Bisnis Internasional Bab V : Teori Perdagangan Internasional



BAB V
TEORI PERDAGANGAN INTERNASIONAL :
KEUNGGULAN KOMPETITIF



1. Definisi Daya Saing Internasional


Terdapat berbagai definisi mengenai daya saing internasional suatu negara atau industri di suatu negara. Konsep tradisional mendasarkan daya saing internasional pada gagasan bahwa daya saing internasional tergantung pada pasokan tenaga kerja, modal dan sumber daya alam yang banyak dengan harga yang murah. Kritik terhadap pandangan ini menyatakan bahwa konsep teori  ilmu ekonomi ini secara keliru menghubungkan daya saing internasional sebuah negara dengan penganugerahan faktor produksinya. Sumber daya yang dianugerahkan hanyalah bagian dari banyak faktor penentu. Terdapat banyak negara yang memiliki sumber daya tetapi memiliki suatu perekonomian yang lemah. Dalam suatu dunia di mana bahan baku, modal dan bahkan tenaga kerja bergerak di seluruh batas wilayah nasional, kepemilikan sumber daya yang dianugerahkan saja tidak menentukan daya saing internasional.

Konsep yang lain  mengukur daya saing internasional sebuah negara dari pangsa pasar dunianya. Makin besar pangsa pasarnya makin kuat juga daya saing internasionalnya. Kritik terhadap pandangan ini mengatakan bahwa meskipun merupakan indikator yang bermanfaat, hal ini seringkali salah arah karena pangsa pasar dunia dari sebuah negara dapat meningkat terlepas dari daya saing internasionalnya. Suatu negara mungkin dengan mudah meningkatkan pangsa pasarnya dengan menurunkan harga ekspor di bawah biaya produksi, kadang-kadang melalui subsidi pemerintah, tetapi daya saing internasionalnya tidak selalu menguat.

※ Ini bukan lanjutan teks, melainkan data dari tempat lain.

/-- A close that is no abort: besides, the owed entries are converted and the FINISH records follow in the order
of the classification. -/
theorem closeHeat_finished (cause : Cause) (s : State) : ∃ v w C P n, closeHeat cause false s = v ∧
    EmitsMove n w v (⟨0, s.clock.now, .session .closed cause s.session.heatClock⟩ ::
      ((allEntries.flatMap fun e => (ctx s e).owed.map (serveConverted e s.clock.now)) ++
        finishRecords v 1 (classification v))) ∧
    n = 1 + (allEntries.map fun e => (ctx s e).owed.length).sum + (classification v).length ∧
    (∀ l, s.rstnLow = false → l = Lamp.mk .dark 0 → Shows v l) ∧
    (s.rstnLow = false → s.link.records.length < 64 →
        Recorded v ⟨0, s.clock.now, .session .closed cause s.session.heatClock⟩) ∧
    (∀ x : Record, x.isSector = false → Recorded s x → Recorded v x) ∧ w = { s with
        contexts := C, pit := P
        order := { s.order with snapshot := none }
        resolver := { s.resolver with pairs := [], drillOn := false, drills := State.reset.resolver.drills }
        session := { s.session with
          state := .closed, aborted := false, countdown := none, heldFrom := none, grace := none
          periods := ended s.clock.now s.session.periods } } ∧
     (∀ e : Entry, Serving (ctx s e) → C[e] = owedConverted { serviceEnded (ctx s e) with deadline := none } ∧
         P.marks[e] = none ∧ P.holds[e] = false) ∧
     (∀ e : Entry, ¬Serving (ctx s e) → C[e] = owedConverted { ctx s e with deadline := none } ∧ P.marks[e] =
         s.pit.marks[e] ∧ P.holds[e] = s.pit.holds[e]) := by
  let w0 : State := { s with session := { s.session with
          state := .closed, aborted := false, countdown := none, heldFrom := none, grace := none
          periods := ended s.clock.now s.session.periods } }
  have e0 : closeSession cause false s = announce cause w0 := by
    unfold closeSession; rw [closePeriod_eq]
  let a := announce cause w0
  have ao : Outputs 0xC0 w0 a := outputs_announce cause w0
  let b : State := clearResolver (clearDeadlines (dropSnapshot a))
  obtain ⟨C, P, h1, h2, h3⟩ := endAllServices_eq b
  have actx : ∀ e, ctx a e = ctx s e := fun e => outputs_ctx ao e
  have bctx : ∀ e, ctx b e = { ctx s e with deadline := none } := by
    intro e
    have : ctx b e = { ctx a e with deadline := none } := by
      show (a.contexts.map _)[e] = _
      simp [ctx]
    rw [this, actx]
  have bpit : b.pit = s.pit := (show b.pit = a.pit from rfl).trans ((outputs_pit ao).trans rfl)
  have bser : ∀ e, Serving (ctx b e) ↔ Serving (ctx s e) := by intro e; rw [bctx]; rfl
  have bnow : b.clock.now = s.clock.now := (outputs_now ao).trans rfl
  let d : State := { b with contexts := C, pit := P }
  have dctx : ∀ e, ctx d e = C[e] := fun e => rfl
  have dowed : ∀ e, (ctx d e).owed.length = (ctx s e).owed.length := by
    intro e; rw [dctx]
    by_cases k : Serving (ctx s e)
    · rw [(h2 e ((bser e).2 k)).1, bctx]; show (List.modifyHead _ _).length = _; simp
    · rw [(h3 e (fun q => k ((bser e).1 q))).1, bctx]
  have dmap : ∀ e, (ctx d e).owed.map (serveConverted e s.clock.now) =
      (ctx s e).owed.map (serveConverted e s.clock.now) := by
    intro e; rw [dctx]
    by_cases k : Serving (ctx s e)
    · rw [(h2 e ((bser e).2 k)).1, bctx]
      show ((ctx s e).owed.modifyHead _).map _ = _
      cases (ctx s e).owed <;> rfl
    · rw [(h3 e (fun q => k ((bser e).1 q))).1, bctx]
  obtain ⟨C2, k1, k2, k3⟩ := emits_convertAll allEntries (by decide) d
  have dnow : d.clock.now = s.clock.now := bnow
  rw [dnow, show (allEntries.flatMap fun e => (ctx d e).owed.map (serveConverted e s.clock.now)) =
    allEntries.flatMap fun e => (ctx s e).owed.map (serveConverted e s.clock.now) from
    List.flatMap_congr fun e _ => dmap e] at k1
  have hbn : ({ d with contexts := C2 } : State).clock.now = s.clock.now := bnow
  generalize hf : allEntries.foldl (fun t e => convertOwed e t.clock.now t) d = f at k1
  have hc : closeHeat cause false s = emitFinish f := by
    unfold closeHeat closePit; rw [e0]; show emitFinish (List.foldl _ (endAllServices b) _) = _; rw [h1, ← hf]
  have k5 := emits_all (finishRecords f 1 (classification f)) f
  rw [finishRecords_length] at k5
  have hev : (finishRecords f 1 (classification f)).foldl (fun t r => emit r t) f = emitFinish f := rfl
  rw [hev] at k5
  generalize emitFinish f = v at *
  have fv : Outputs 128 f v := k5.out
  have cv : classification v = classification f := classification_congr (by rw [fv.rest]) (by rw [fv.rest])
      (by rw [fv.rest])
  have bv : ∀ k e, finishBody v k e = finishBody f k e := fun k e => finishBody_congr (by rw [fv.rest])
      (by rw [fv.rest]) k e
  have fnow : f.clock.now = s.clock.now := by rw [outputs_now k1.out]; exact hbn
  have vnow : v.clock.now = f.clock.now := outputs_now fv
  have vfr : finishRecords f 1 (classification f) = finishRecords v 1 (classification v) := by
    rw [finishRecords_eq, finishRecords_eq, cv, vnow]; simp only [bv]
  rw [vfr] at k5
  have k6 := emits_trans k1 k5
  have hb : ({ d with contexts := C2 } : State) =
      { a with contexts := C2, pit := P, order := { s.order with snapshot := none }, resolver := { s.resolver with pairs := [], drillOn := false, drills := State.reset.resolver.drills }, session := w0.session, penalty := s.penalty, throttle := s.throttle } := by
      have r := ao.rest
      have r1 : a.order = s.order := by rw [r]
      have r2 : a.resolver = s.resolver := by rw [r]
      have r3 : a.session = w0.session := by rw [r]
      have r4 : a.penalty = s.penalty := by rw [r]
      have r5 : a.throttle = s.throttle := by rw [r]
      show ({ clearResolver (clearDeadlines (dropSnapshot a)) with contexts := C2, pit := P } : State) = _
      unfold clearResolver clearDeadlines dropSnapshot updAllCtx
      dsimp only
      rw [r1, r2, r3, r4, r5]; rfl
  rw [hb] at k6
  have hsum : (allEntries.map fun e => (ctx d e).owed.length).sum = (allEntries.map fun e => (ctx s
      e).owed.length).sum := by
    rw [List.map_congr_left (fun e _ => dowed e)]
  rw [hsum, ← cv] at k6
  have := emitsMove_congr (emitsMove_announce cause w0) C2 P { s.order with snapshot := none }
      { s.resolver with pairs := [], drillOn := false, drills := State.reset.resolver.drills } w0.session
      s.penalty s.throttle
  have kk := emitsMove_then this (emits_mono k6 (by decide))
  have kn : 1 + ((allEntries.map fun e => (ctx s e).owed.length).sum + (classification v).length) = 1 +
      (allEntries.map fun e => (ctx s e).owed.length).sum + (classification v).length :=
      (Nat.add_assoc _ _ _).symm
  generalize hN : 1 + ((allEntries.map fun e => (ctx s e).owed.length).sum + (classification v).length) =
      N at kk kn
  refine ⟨v, { s with
        contexts := C2, pit := P
        order := { s.order with snapshot := none }
        resolver := { s.resolver with pairs := [], drillOn := false, drills := State.reset.resolver.drills }
        session := w0.session }, C2, P, N, hc, kk, kn, ?_, ?_, ?_, rfl, ?_, ?_⟩
  · intro l hl hd
    refine k6.shows _ ?_
    rw [hd]; exact shows_announce (s := w0) hl cause
  · intro hl hq
    refine k6.keep _ rfl ?_
    exact recorded_announce (s := w0) hl hq cause
  · intro x hx h
    refine k6.keep _ hx ?_
    show Recorded a x
    unfold a announce emitSession
    apply recorded_setGroup
    apply recorded_emit_of hx
    exact recorded_issueLamp (s := w0) h _
  · intro e he
    have := h2 e ((bser e).2 he)
    rw [bctx] at this
    refine ⟨?_, this.2⟩
    rw [k2 e (mem_allEntries e), dctx, this.1]; rfl
  · intro e he
    have := h3 e (fun k => he ((bser e).1 k))
    rw [bctx, bpit] at this
    refine ⟨?_, this.2⟩
    rw [k2 e (mem_allEntries e), dctx, this.1]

Pandangan lain yang tersebar luas adalah membagi daya saing internasional menjadi dua golongan : daya saing harga, seperti upah nominal, tingkat kurs dan produkstivitas tenaga kerja; dan daya saing bukan harga, seperti kualitas, pemasaran, jasa dan diferensiasi pasar. Dengan tujuan untuk mengukur daya saing harga, maka indeks-indeks harga ekspor, biaya produksi, dan harga konsumen atau perdagangan besar digunakan. Harga yang meningkat terlihat melemahkan daya saing internasional sebuah negara. Kritik terhadap pandangan ini menyatakan bahwa dalam kenyataannya terdapat kasus-kasus di mana negara dengan daya saing internasional yang kuat dapat dan memang meningkatkan harga produknya. Status kualitas, daya tahan, rancangan dan kepuasan konsumen digunakan untuk mengevaluasi daya saing bukan harga, tetapi tidak ada studi empiris untuk membuktikan pengaruhnya. Faktor harga dan bukan harga bukanlah penyebabnya, tetapi merupakan hasil dari daya saing internasional sebuah negara.

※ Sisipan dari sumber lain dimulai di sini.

-- ==== Sys2Proof/Tests/Witnesses.lean ====
section
/-! SUPPORT. For each statement of Certificates/Slice0/Obligations.lean that has hypotheses, concrete states and
operands that meet them, clause by clause. ResetHasInvariants, ResetValues, PowerOnResetResult and
ClassificationIsOrdered have none. -/

namespace Sys2Proof.Tests

-- One theorem after another: the kernel runs of many at once would need too many threads.
set_option Elab.async false

open Sys2Proof Machine Safety

/-! ### Small states -/

/-- RSTN is low. -/
def low (s : State) : State := { s with rstnLow := true }

/-- The state after reset, with another link unit. -/
def linked (f : Link → Link) : State := { State.reset with link := f State.reset.link }

/-- The session is given. -/
def withSession (f : Session → Session) (s : State) : State := { s with session := f s.session }

/-- The clock unit is given. -/
def withClock (f : Clock → Clock) (s : State) : State := { s with clock := f s.clock }

/-- Four replies wait. -/
def replies4 (s : State) : State := { s with link := { s.link with replies := List.replicate 4 ⟨0, .ok, 0, []⟩ } }

/-- The timing settings are given. -/
def withTiming (f : TimingSettings → TimingSettings) (s : State) : State :=
  { s with settings := { s.settings with timing := f s.settings.timing } }

/-- A row of the penalty rule table is given. -/
def withRule (k : IncidentKind) (r : Rule) (s : State) : State :=
  { s with penalty := { s.penalty with rules := s.penalty.rules.set (kindIndex k) r } }

/-- A rule that flags a car at once. -/
def flagRule : Rule := ⟨some 0, .blackFlag, 0, 3, 10, true, true⟩

/-- An owed entry. -/
def owes (k : Sanction) (service : Bool) : Owed := ⟨.jumpStart, k, 5, 0, 3, 10, true, service⟩

/-! ### The machine and the frames -/

theorem witness_StepTakesFrontCommand : { State.reset with pending := [.beat] }.pending = .beat :: [] := by rfl
theorem witness_EveryCommandCompletes : requestCode .graceExpiry = none ∧
    Instr.graceExpiry ∉ [.powerOnReset, .rstnFall, .rstnRelease, .stationTransmitDone] := by decide
/-- A tick from reset, and the ticks that bring a beacon boundary, the clock limit and the clock's last value. -/
theorem witness_StepWithoutCommand_ticks :
    ∀ now ∈ [0, 99999, 4199999999, 4294967294, 4294967295], (at_ now State.reset).pending = [] ∧
      ∀ c, ¬Due (settle (at_ now State.reset)) c := by
  have h : ∀ now ∈ [0, 99999, 4199999999, 4294967294, 4294967295], dueEvents (settle (at_ now State.reset)) = [] := by
    decide +kernel
  intro now hn
  refine ⟨rfl, fun c k => ?_⟩
  rw [← mem_dueEvents, h now hn] at k
  cases k
theorem witness_StepWithoutCommand_waits :
    let s : State := { State.reset with mgmt := { State.reset.mgmt with beatTimer := 12500 } }
    s.pending = [] ∧ ∃ c, Due (settle s) c :=
  ⟨rfl, .beat, (mem_dueEvents _ _).1 (by decide +kernel)⟩
theorem witness_FrameDecodesToItsCommand :
    let i : Instr := .xingReceived 32 31 0xFFFFFF 4294967295
    WellFormed i = true ∧ frameOf i = some (.track, 0x11, [32, 31, 0xFF, 0xFF, 0xFF]) ∧
    arrivalOf i = some 4294967295 := by decide
theorem witness_FrameDecodesToItsCommand_drive :
    let i : Instr := .driveFrame (List.replicate 16 ⟨16, 255, 255⟩) 0
    WellFormed i = true ∧ (frameOf i).isSome = true ∧ arrivalOf i = some 0 := by decide
theorem witness_WireIsReceived :
    idleAssembler.state = .hunt ∧ (⟨0x33, List.replicate 60 0xA5⟩ : Frame).body.length ≤ 60 := by decide
theorem witness_DamagedFramesAreBadFrames :
    idleAssembler.state = .hunt ∧ (⟨0x33, []⟩ : Frame).body.length ≤ 60 ∧
    (0 : Byte) ++ (0 : Byte) ≠ (⟨0x33, []⟩ : Frame).check ∧ 60 < (61 : Byte).toNat := by decide +kernel

/-- Bodies at the edges of what a block admits: DRIVE of 0, 16 and 17 entries, MGMT of 1 and 2 bytes, XING with gates
0, 32 and 33 and car codes 15, 16 and 31, GSTAT of its two kinds and another. -/
theorem witness_DamagedFramesAreBadFrames_bodies :
    let drive (n : Nat) (l : Nat) : Frame := ⟨0x21, BitVec.ofNat 8 n :: List.replicate l 1⟩
    let xing (g code : Byte) : Frame := ⟨0x11, [g, code, 0, 0, 0]⟩
    (∀ f ∈ [drive 0 0, drive 17 51, drive 16 47, ⟨0x31, [7]⟩],
      commandOf .station 9 f.ftype f.body = .malformedFrame .station) ∧
    (∀ f ∈ [drive 1 3, drive 16 48, ⟨0x31, [7, 0x27]⟩],
      commandOf .station 9 f.ftype f.body ≠ .malformedFrame .station) ∧
    (∀ f ∈ [xing 0 15, xing 33 15, xing 1 16, ⟨0x11, [1, 15, 0, 0]⟩, ⟨0x12, [1, 3]⟩, ⟨0x12, [1, 2, 0]⟩, ⟨0x12, [33, 2]⟩],
      commandOf .track 9 f.ftype f.body = .malformedFrame .track) ∧
    (∀ f ∈ [xing 32 15, xing 1 31, ⟨0x12, [1, 1, 7, 0, 0, 0]⟩, ⟨0x12, [32, 2]⟩],
      commandOf .track 9 f.ftype f.body ≠ .malformedFrame .track) := by decide +kernel

/-! ### Invariants -/

/-- Every queue and count of the link unit at its bound. -/
def full : State := { linked fun l => { l with
    up := List.replicate 8 ⟨0x40, []⟩, down := List.replicate 8 ⟨0x40, []⟩, drive := List.replicate 2 []
    replies := List.replicate 4 ⟨0, .ok, 0, []⟩, records := List.replicate 64 ⟨0, 0, .button 1⟩
    stationBad := 255, trackBad := 255 } with pending := [.beat] }

/-- Line 1 of lane 1 has two gates. -/
def twoGates : State := setGate 4 ⟨.line, 1, 1, .secondary, 0, .unaligned, 0, 0⟩
  (setGate 1 ⟨.line, 1, 1, .primary, 255, .unaligned, 0, 0⟩ State.reset)

/-- And entry 3 has a pair from the one of them at its deadline. -/
def coupled : State := { twoGates with
  session := { twoGates.session with state := .green }
  resolver := { twoGates.resolver with pairs := [⟨2, 7, 1, 1, 1, 0, 0, false, false, 0⟩] }, pending := [.pairDeadline 2] }

theorem coupled_gates : GatesShape coupled :=
  gatesShape_of (s := twoGates) (fun g => gateKept_refl _) <|
    gatesShape_write (by decide) (by decide +kernel) (gatesShape_write (by decide) (by decide +kernel) gatesShape_reset)

theorem witness_StepKeepsBounded : Bounded full ∧ (∃ t, step full = .next t) ∧
    GatesShape coupled ∧ PairsShape coupled ∧ ∃ t, step coupled = .next t :=
  ⟨⟨by decide, by decide, by decide, by decide, by decide, by decide, by decide⟩, ⟨_, rfl⟩, coupled_gates,
   ⟨by decide, by decide, by decide, fun _ _ p h => by
     rw [List.mem_singleton.1 h]; exact isPaired_iff.1 (by decide +kernel)⟩, _, rfl⟩
theorem witness_StepKeepsInRange :
    let s := { withClock (fun c => { c with balance := 8, now := 4294967295 }) State.reset with
      pending := [.beaconBoundary] }
    (InRange s ∧ ∃ t, step s = .next t) ∧ (GatesShape coupled ∧ ∃ t, step coupled = .next t) ∧
    TablesShape { State.reset with pending := [.writeEntry 1 (u8 16 ++ u8 16 ++ [15] ++ u8 255 ++ [3] ++ u32 0 ++ u32 0 ++ u8 6)] } :=
  ⟨⟨⟨by decide, by decide, by decide, by decide⟩, _, rfl⟩, ⟨coupled_gates, _, rfl⟩, tablesShape_same (k := tablesShape_reset)⟩
theorem witness_StepKeepsSessionShape :
    let s := { withSession (fun x => { x with heldFrom := some .chequered }) (inState .held) with pending := [.beat] }
    SessionShape s ∧ ∃ t, step s = .next t :=
  ⟨⟨by decide, (by intro st h; cases h; decide), by decide, (by intro c h; cases h), by decide⟩, _, rfl⟩
theorem witness_StepKeepsPeriodsShape :
    let s := { withSession (fun x => { x with periods := List.replicate 31 ⟨0, some 0⟩ ++ [⟨5, none⟩] }) State.reset with
      pending := [.rstnFall] }
    PeriodsShape s ∧ ∃ t, step s = .next t :=
  ⟨⟨by decide, by decide⟩, _, rfl⟩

Menurut para pengritiknya, pandangan tradisional hanya mencakup bagian dari banyak faktor yang menentukan tingkat daya saing internasional, atau hasil yang salah untuk penyebabnya. Menurut pandangan modern, daya saing internasional dari sebuah industri nasional dapat didefinisikan sebagai industri yang memiliki posisi pasar yang superior melalui laba yang tinggi dan pertumbuhan yang konstan pada saat dibandingkan dengan pesaingnya. Sebuah negara tidak dapat memiliki daya saing internasional sekedar karena memiliki satu atau dua industri yang berhasil.  Sebuah negara membutuhkan sumber daya saing yang dapat diterapkan pada sejumlah industri. Sebuah negara, selanjutnya, secara internasional kompetitif pada saat memiliki banyak industri dengan keunggulan kompetitif berdasarkan pada sumber daya saing domestik umum.

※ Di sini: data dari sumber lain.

-- ==== Sys2Proof/Decode.lean ====
section
/-!
DEFINITION. Decoding of bundles (R30-R37, 02) and of micro-words (R266, 14), total on any bits, reserved codes rejected by
name; after it the encoder, written from the same tables of the spec.
-/

namespace Sys2Proof

/-- What a slot decodes to, or why it does not (R33). -/
inductive SlotRes where
  | ok (i : Instr)
  | illsrc
  | illdst
deriving DecidableEq, Repr

/-- The instruction of a slot that decodes. -/
def SlotRes.toOption : SlotRes → Option Instr
  | .ok i => some i
  | _ => none

/-- A slot that is a move or a never-move: its guard, its destination code, and what it decodes to (R31, R33). -/
structure Slot where
  guard : Guard
  dst : Nat
  res : SlotRes
deriving DecidableEq, Repr

/-- The guard field (R31). -/
def slotGuard (w : SlotWord) : Guard := w.extractLsb' 19 5

/-- The source code (R31). -/
def slotSrc (w : SlotWord) : Nat := (w.extractLsb' 10 9).toNat

/-- The destination code (R31). -/
def slotDst (w : SlotWord) : Nat := (w.extractLsb' 0 10).toNat

/-- The result ports in the order of their codes, from 0x080 (R34). -/
def portList : List ResPort :=
  [.ia 0, .ia 1, .im, .fa, .vuV 0, .vuS 0, .vuM 0, .vuV 1, .vuS 1, .vuM 1, .qu, .ce, .mx, .sy, .xu]

/-- The source of a code that claims no data slot (R34); none for a reserved code. -/
def srcOf (c : Nat) : Option Src :=
  if c < 0x040 then some (.g (BitVec.ofNat 6 c))
  else if c < 0x050 then some (.p (BitVec.ofNat 4 c))
  else if c < 0x070 then some (.v (BitVec.ofNat 5 (c - 0x050)))
  else if c < 0x078 then some (.k (BitVec.ofNat 3 c))
  else if c = 0x078 then some .pk
  else if c = 0x079 then some .lr
  else if c = 0x07A then some .ldq
  else if c = 0x07B then some .vldq
  else if c = 0x07C then some .frecv
  else if c < 0x080 then none
  else if c < 0x08F then (portList[c - 0x080]?).map .port
  else if c < 0x0A0 then none
  else if c < 0x0A4 then some (.qp (BitVec.ofNat 2 c))
  else if c < 0x0A8 then some (.qv (BitVec.ofNat 2 c))
  else if c < 0x100 then none
  else if c < 0x180 then some (.short (BitVec.ofNat 7 c))
  else none

/-- The operand latches and parameter ports by code (R37), but for mp and tc. -/
def latchCodes : List (Nat × Latch) :=
  [(0x080, .iaO 0), (0x0C0, .iaO 1), (0x100, .imO), (0x140, .faO), (0x141, .faP), (0x180, .cuO),
   (0x1C0, .vuO 0), (0x1C1, .vuP 0), (0x1C2, .vuK 0), (0x200, .vuO 1), (0x201, .vuP 1), (0x202, .vuK 1),
   (0x240, .auO), (0x241, .auX), (0x280, .quO), (0x2C0, .ceO), (0x340, .syO), (0x380, .xuO)]

/-- The register or latch of a destination code (R36, R37); none for every other code. -/
def dstOf (c : Nat) : Option Dst :=
  if c < 0x040 then some (.g (BitVec.ofNat 6 c))
  else if c < 0x050 then some (.p (BitVec.ofNat 4 c))
  else if c < 0x070 then some (.v (BitVec.ofNat 5 (c - 0x050)))
  else if c < 0x078 then some (.k (BitVec.ofNat 3 c))
  else if c = 0x078 then some .pk
  else if c = 0x079 then some .lr
  else if 0x300 ≤ c ∧ c < 0x308 then some (.latch (.mp (BitVec.ofNat 3 c)))
  else if 0x308 ≤ c ∧ c < 0x318 then some (.latch (.tc (BitVec.ofNat 4 (c - 0x308))))
  else (latchCodes.lookup c).map .latch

2. Teori Keunggulan Kompetitif Menurut Michael Porter (Model Berlian
     Daya Saing Internasional)

Teori keunggulan kompetitif dikemukakan oleh Michael Porter dalam bukunya The Competitve Advantage of Nation (1990). Menurut Porter tidak ada korelasi langsung antara dua faktor produksi (sumber daya alam yang melimpah dan sumber daya manusia yang murah) yang dimiliki suatu negara, yang dimanfaatkan menjadi keunggulan daya saing dalam perdagangan internasional. Banyak negara di dunia yang jumlah sumber daya alamnya sangat besar yang proporsional dengan luas negerinya, tetapi terbelakang dalam daya saing perdagangan internasional. Begitu juga dengan tingkat upah yang relatif murah daripada negara lain, justru berkorelasi erat dengan rendahnya motivasi bekerja yang keras dan berprestasi.

Porter mendefinisikan industri sebuah negara sebagai sukses secara internasional jika memiliki keunggulan kompetitif relatif terhadap para pesaing terbaik di seluruh dunia. Sebagai indikator ia memilih keberadaan ekspor yang besar dan bertahan lama dan/atau investasi asing di luar wilayah yang signifikan berdasarkan pada keterampilan dan aktiva yang diciptakan di negara asal.

Kemakmuran nasional diciptakan, bukan diwariskan. Kmakmuran negara tidak tumbuh dari sumbangan alamiah sebuah negara, kumpulan tenaga kerjanya, tingkat bunganya atau nilai kursnya, sebagaimana dikemukakan oleh ekonom klasik. Daya saing sebuah negara tergantung pada kapasitas industrinya untuk berinovasi dan melakukan pembaharuan. Perusahaan memperoleh keunggulan terhadap para  pesaing dunia yang terbaik, karena tekanan dan tantangan. Mereka mendapatkan manfaat dari memiliki pesaing domestik yang kuat, pemasok yang berbasis daerah asal yang agresif, dan para pelanggan lokal.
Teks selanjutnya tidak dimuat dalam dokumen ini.